• [Data to use]:

/-! ### Racing reads (R278) -/

/-- What a read of a buffer that is being written finds: the bytes that stand there, values the spec leaves open, or what the
decoder takes for a bad frame (log 53). -/
inductive Race where
  | as | free (n : Nat) | bad
  deriving DecidableEq, Repr

/-- What an element reads of a buffer with header h for block i: the line, with the reference to it; or the table entry of its frame, and the
frame. -/
def Command.frameAccs (c : Command) (s : State) (t h i : Nat) : List Acc :=
  let b := bufBase t c.sl
  let rd (off n : Nat) : Acc := ⟨b.plus off, n, .read, 0, none⟩
  if bufCodec h = 0 then
    rd (64 + 64 * i) 64 ::
      (if !bufTol h then [] else
        rd (bufRef h + 4 * i) 4 :: match (s.bytesAt t (b.plus (bufRef h + 4 * i)) 4).map ofBytes with
          | some j => if j = noRef then [] else [rd (64 + 64 * j) 64]
          | none => [])
  else
    let at_ := 64 + 8 * (i / 64)
    rd at_ 8 :: match (s.bytesAt t (b.plus at_) 8).map ofBytes with
      | some e => if entLen e = 0 then [] else [rd (entOff e) (entLen e)]
      | none => []

/-- An access of n bytes at a location, where there is one. -/
def reachAcc (kind : Access) (opnd n : Nat) (l : Except (Nat × Nat) XLoc) : List Acc :=
  match l with
  | .ok l => if n = 0 then [] else [⟨l, n, kind, opnd, none⟩]
  | .error _ => []

/-- The lines of element e's frame that an XCOMP has read, or reads, with it (R275). -/
def Command.frameLines (c : Command) (t e : Nat) : List Acc :=
  (List.range (e % 64 + 1)).flatMap fun i =>
    let l := c.unitAt t 64 (e / 64 * 64 + i)
    reachAcc .read 0 64 l ++
      (if c.codec != 2 then [] else match l with | .ok a => reachAcc .read 0 2 (xHead c.sl a) | .error _ => [])

/-- The accesses that element e of a transforming command, or of an XCOPY from a compressed buffer, makes; where its place depends on data,
all that it may reach (R247, log 25). -/
def Command.formAccs (c : Command) (s : State) (t e : Nat) : List Acc :=
  let rd (n : Nat) (l : XLoc) := reachAcc .read 0 n (.ok l)
  let wr (n : Nat) (l : XLoc) := reachAcc .write 1 n (.ok l)
  let unit (n : Nat) := reachAcc .read 0 n (c.unitAt t n e)
  let based (f : XLoc → List Acc) : List Acc := match c.baseAt t with | .ok b => f b | .error _ => []
  match c.fn with
  | 0x01 =>
    rd 64 (bufBase t c.sl) ++
      (match (c.seenHeader s t).filter bufValid with
       | none => []
       | some h => c.frameAccs s t h (e * xBits c.sl / 512)) ++
      (if laySpace c.dl = 3 then [] else match c.dstAt (s.tile t) t (layPeer c.dl) e with
        | .ok l => l.accs .write 1
        | .error _ => [])
  | 0x10 => c.frameLines t e ++ based fun b =>
      wr 64 b ++ (if c.codec = 0 then wr 64 (b.plus (64 + 64 * e)) else
        wr 8 (b.plus (64 + 8 * (e / 64))) ++ wr (8192 * (e / 64 - c.e / 64 + 1)) (b.plus c.outPos))
  | 0x11 =>
    let b := bufBase t c.dl
    wr 64 b ++ (match (s.bytesAt t b 64).map ofBytes with
      | none => []
      | some h => if !bufValid h then [] else
          wr 4 (b.plus (bufRef h + 4 * c.mrgBlock e)) ++ wr 4096 (b.plus (bufCand h)) ++ wr (bufRaw h) (b.plus 64) ++
            wr (bufRaw h / 16) (b.plus (bufRef h)))
  | 0x12 => unit 4096 ++ wr 16 (.va (c.val 1 + 16 * e)) ++ based fun b =>
      wr 64 b ++ wr (4160 * (e - c.e + 1)) (b.plus (64 + 4160 * c.outPos))
  | 0x13 => unit 64 ++ based (wr 64)
  | 0x18 => unit 1024
  | 0x19 => unit 1 ++ ((List.range (layExt c.dl 0)).filter fun x => decide ((x : Int) < c.co 2 + 16 ∨ c.co 2 + 16 + c.lane.outCount ≤ x)).flatMap
      fun x => reachAcc .write 1 1 (xAt t c.dl 1 x)
  | _ => []

/-- What element e of a command writes, or may write where that depends on data. XMRG's entries are written whole (R280), so that no read
meets them partly written. -/
def Command.writeAccs (c : Command) (s : State) (t e : Nat) : List Acc :=
  if c.fn = 0x11 then []
  else if c.transforms || c.expands then (c.formAccs s t e).filter fun a => a.kind == .write
  else match c.accs (s.tile t) t e with
    | .ok (_, w) => w
    | .error _ => []

/-- Another channel writes what block i of a buffer is read from: a command of it, whatever it does, has elements left that write, or may
write, bytes of the frame or of its table entry (R278). -/
def State.racing (s : State) (t : Nat) (c : Command) (h i : Nat) : Bool :=
  let frame := (c.frameAccs s t h i).flatMap (accSpans s (s.tile t).tctx)
  s.tiles.any fun p => p.1 != t && p.2.chan.any fun d =>
    d.accepted && !d.done && (List.range (d.count - d.e + ofBool d.lastStep)).any fun j =>
      ((d.writeAccs s p.1 (d.e + j)).flatMap (accSpans s p.2.tctx)).any fun w => frame.any w.overlaps

/-- How an element's read of a compressed source goes, and the state with the choices made. -/
def State.race (s : State) (t : Nat) (c : Command) : Race × State :=
  match (c.seenHeader s t).filter bufValid with
  | some h =>
    if s.racing t c h (c.e * xBits c.sl / 512) then
      (if Config.freeBool s.fresh then .as else if Config.freeBool (s.fresh + 1) then .free s.fresh else .bad, { s with fresh := s.fresh + 2 })
    else (.as, s)
  | none => (.as, s)

/-- The block of a buffer that an element reads, and the line it was read from; where it meets a write, values that are free, its head with
them (R278). -/
def blockRead (k : XCtx) (s : State) (race : Race) (b : XLoc) (h i : Nat) : Step ((List Byte × Nat) × Option (Nat × Nat)) :=
  match race with
  | .free n =>
    let bs := (List.range 66).map (Config.raceByte n)
    Step.ok ((bs.take 64, ofBytes (bs.drop 64)), none)
  | _ => (refLine k b h i).then fun j => (bufLine k s b h i j).then fun line =>
      Step.ok (line, if bufTol h then some (i, j) else none)

/-- One element read from a compressed buffer and copied as XCOPY does (R251): the push it makes, and the line its block was read
from. -/
def expandSteps (k : XCtx) (s : State) (race : Race) : Step (List HeldPush × Option (Nat × Nat)) :=
  let c := k.c
  let b := bufBase k.t c.sl
  (Step.read k c.slNo b 64 0).then fun hb =>
    let h := ofBytes hb
    if !bufValid h || race == .bad then Step.fail (xLaunch 7 k.e)
    else match expandBad c h k.e with
      | some f => Step.fail f
      | none =>
        let pos := k.e * xBits c.sl
        (blockRead k s race b h (pos / 512)).then fun read =>
          let line := read.1
          let ref := read.2
          let v := bits (ofBytes line.1) (pos % 512) (xBits c.sl)
          let lo := bits (ofBytes line.1) (pos % 512 - 4) 4
          let bs := if layDesc c.sl then [line.1, toBytes 2 line.2]
            else if layFmt c.sl == 15 && laySpace c.dl == 3 && k.e % 2 == 1 then [toBytes 1 lo, toBytes 1 v]
            else [toBytes (xBytes c.sl) v]
          let o := copyOut c bs
          let push := match o.push with | some p => [p] | none => []
          if laySpace c.dl = 3 then Step.ok (push, ref)
          else match accsAt c.dlNo k.e .write 1 (c.dstAt (s.tile k.t) k.t (layPeer c.dl) k.e) with
            | .error f => Step.fail f
            | .ok accs => (Step.all (fun (p : Acc × List Byte) =>
                (Step.touch k p.1).then fun y w => ({ w with writes := w.writes ++ [(p.1, y, p.2)] }, .ok ()))
                (accs.zip o.outs)).then fun _ => Step.ok (push, ref)

/-! ### Elements and checks -/

/-- A lane that fails ends the command with that byte (R285). -/
def Command.laneAfter (c : Command) (l : Lane) : Command := { c with lane := l, e := if l.failed then c.count else c.e }

/-- A state of a table put into the die's table SRAM (R283). -/
def State.loadTable (s : State) (t a : Nat) (bs : List Byte) : State :=
  s.setDie (s.dieOf t) { s.die (s.dieOf t) with tsram := Memory.writeN (s.sramOf t) a bs }

/-- Element e of a transforming command, or of an XCOPY from a compressed buffer. -/
def formElem (k : XCtx) (s : State) : State :=
  let c := k.c
  match c.fn with
  | 0x01 =>
    let (r, s0) := s.race k.t c
    s0.runSteps k (expandSteps k s0 r) (fun a s1 c1 => (s1, { c1 with ref := a.2 })) fun a => a.1.head?
  | 0x10 => s.runSteps k (compSteps k s) (fun pos s1 c1 => (s1, { c1 with outPos := pos })) fun _ => none
  | 0x11 => s.runSteps k (mrgSteps k) (fun _ s1 c1 => (s1, c1)) fun _ => none
  | 0x12 =>
    if c.e ≥ c.count then s.runSteps k (deltaSteps k) (fun _ s1 c1 => (s1, c1)) fun _ => none
    else s.runSteps k (snapSteps k) (fun out s1 c1 => (s1, { c1 with outPos := c1.outPos + ofBool out })) fun _ => none
  | 0x13 => s.runSteps k (hdrSteps k) (fun _ s1 c1 => (s1, c1)) fun _ => none
  | 0x18 =>
    s.runSteps k (loadSteps k s) (fun bs s1 c1 => (s1.loadTable k.t ((c.val 2 % 2 ^ 13 + k.e) * 1024) bs, c1)) fun _ => none
  | 0x19 =>
    s.runSteps k (fstSteps k s) (fun ln s1 c1 => (s1, match ln with | some l => c1.laneAfter l | none => c1)) fun _ => none
  | _ => s

/-- Elements of a command (R244, Table 13-3). -/
def Command.countOf (c : Command) : Nat :=
  match c.fn with
  | 10 | 11 => 0
  | 0x10 => c.val 4 / 64
  | 0x13 => 1
  | _ => c.val 4

/-- What acceptance itself reads: an XMCST's mask, and the header of a compressed source (R256, R276). -/
def Command.acceptAccs (c : Command) (t : Nat) : List Acc :=
  if c.fn = 6 then [⟨.sp t (256 * c.val 3), 128, .read, 0, none⟩]
  else if c.expands then [⟨bufBase t c.sl, 64, .read, 0, none⟩]
  else []

/-- The checks of acceptance of a transforming command and of XCOPY from a compressed buffer (R243, R263, R276, Table 13-3). -/
def Command.formCheck (c : Command) (s : State) (t : Nat) : Option XFault :=
  let x := s.tile t
  let sl := c.sl
  let dl := c.dl
  let slNo := c.slNo
  let dlNo := c.dlNo
  let n := c.countOf
  let space (no L : Nat) (ok : List Nat) := failIf (!ok.contains (laySpace L)) (xLayout no 2 0 0)
  let peer (no L : Nat) := failIf (laySpace L == 1 && layPeer L > 895) (xLayout no 5 0 0)
  let units (size : Nat) := walkCheck (fun e => locFault slNo e (c.unitAt t size e)) n 0
  let low (b : Except (Nat × Nat) XLoc) : Option XFault :=
    match b with
    | .error (a, d) => some (xLayout dlNo a d 0)
    | .ok (.sp _ a) => failIf (a < 1024) (xLayout dlNo 3 0 0)
    | .ok _ => none
  match c.fn with
  | 0x01 =>
    let h := (c.seenHeader s t).filter bufValid
    firstFault
      [checkEntry slNo sl true,
       (if laySpace dl = 3 then checkStream c else firstFault [checkEntry dlNo dl true, checkSame c true]),
       checkHalf c,
       (match bufBase t sl with
        | .sp _ a => failIf (a + 64 > spBytes) (xLayout slNo 5 0 0)
        | .va _ => none),
       (match h with
        | some w => firstFault [expandKind c w, failIf (n * xBits sl > 8 * bufRaw w) (xLayout slNo 1 0 (8 * bufRaw w / xBits sl))]
        | none => none),
       (if laySpace dl = 3 then none else walkCheck (fun e => dstFault dlNo e (c.dstAt x t (layPeer dl) e)) n 0)]
  | 0x10 =>
    firstFault
      [checkEntry slNo sl true, space dlNo dl [0, 2], low (c.baseAt t),
       failIf (layDesc sl != (c.codec == 2) || c.val 4 % 64 != 0) (xLayout slNo 4 0 0),
       failIf (c.codec == 3 && c.point ≥ 2) (xLaunch 7 0), failIf (c.codec == 3 && !tabOk (c.val 1)) (xLaunch 8 0),
       (if c.codec == 2 then walkCheck (fun e => locFault slNo e (c.blockAt t e)) n 0 else units 64)]
  | 0x11 => space dlNo dl [2]
  | 0x12 =>
    firstFault
      [failIf (!x.priv.getLsbD 0) (0x0C, 0), space slNo sl [2], space dlNo dl [2], low (c.baseAt t),
       failIf (c.val 1 % 16 != 0) (xLayout slNo 5 0 0),
       walkCheck (fun e => match c.unitAt t 4096 e with
         | .error (a, d) => some (xLayout slNo a d e)
         | .ok (.va va) => failIf (va % 4096 != 0) (xLayout slNo 5 0 e)
         | .ok _ => none) n 0]
  | 0x13 => firstFault [space slNo sl [0], space dlNo dl [0, 2], low (c.baseAt t), units 64]
  | 0x18 =>
    firstFault
      [space slNo sl [0, 2], failIf (n == 0 || n > 1024 || c.val 2 % 2 ^ 13 + n > 8192) (xLaunch 8 0), units 1024]
  | 0x19 =>
    firstFault
      [space slNo sl [0, 1, 2], peer slNo sl, space dlNo dl [0, 1, 2], peer dlNo dl,
       failIf (layDesc dl || layFmt dl != 4) (xLayout dlNo 4 0 0),
       walkCheck (fun j => low (xAt t dl 1 (c.co 2 + (j : Nat)))) 16 0, failIf (n > 2 ^ 31 - 1 || !tabOk (c.val 1)) (xLaunch 8 0),
       units 1]
  | _ => none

• [What the exercise asks]: Copy verbatim, from the listing above, each line from the one containing "let x := s.tile t" down to the one containing "let peer (no", inclusive.

• [Answer for this exercise]:
  let x := s.tile t
  let sl := c.sl
  let dl := c.dl
  let slNo := c.slNo
  let dlNo := c.dlNo
  let n := c.countOf
  let space (no L : Nat) (ok : List Nat) := failIf (!ok.contains (laySpace L)) (xLayout no 2 0 0)
  let peer (no L : Nat) := failIf (laySpace L == 1 && layPeer L > 895) (xLayout no 5 0 0)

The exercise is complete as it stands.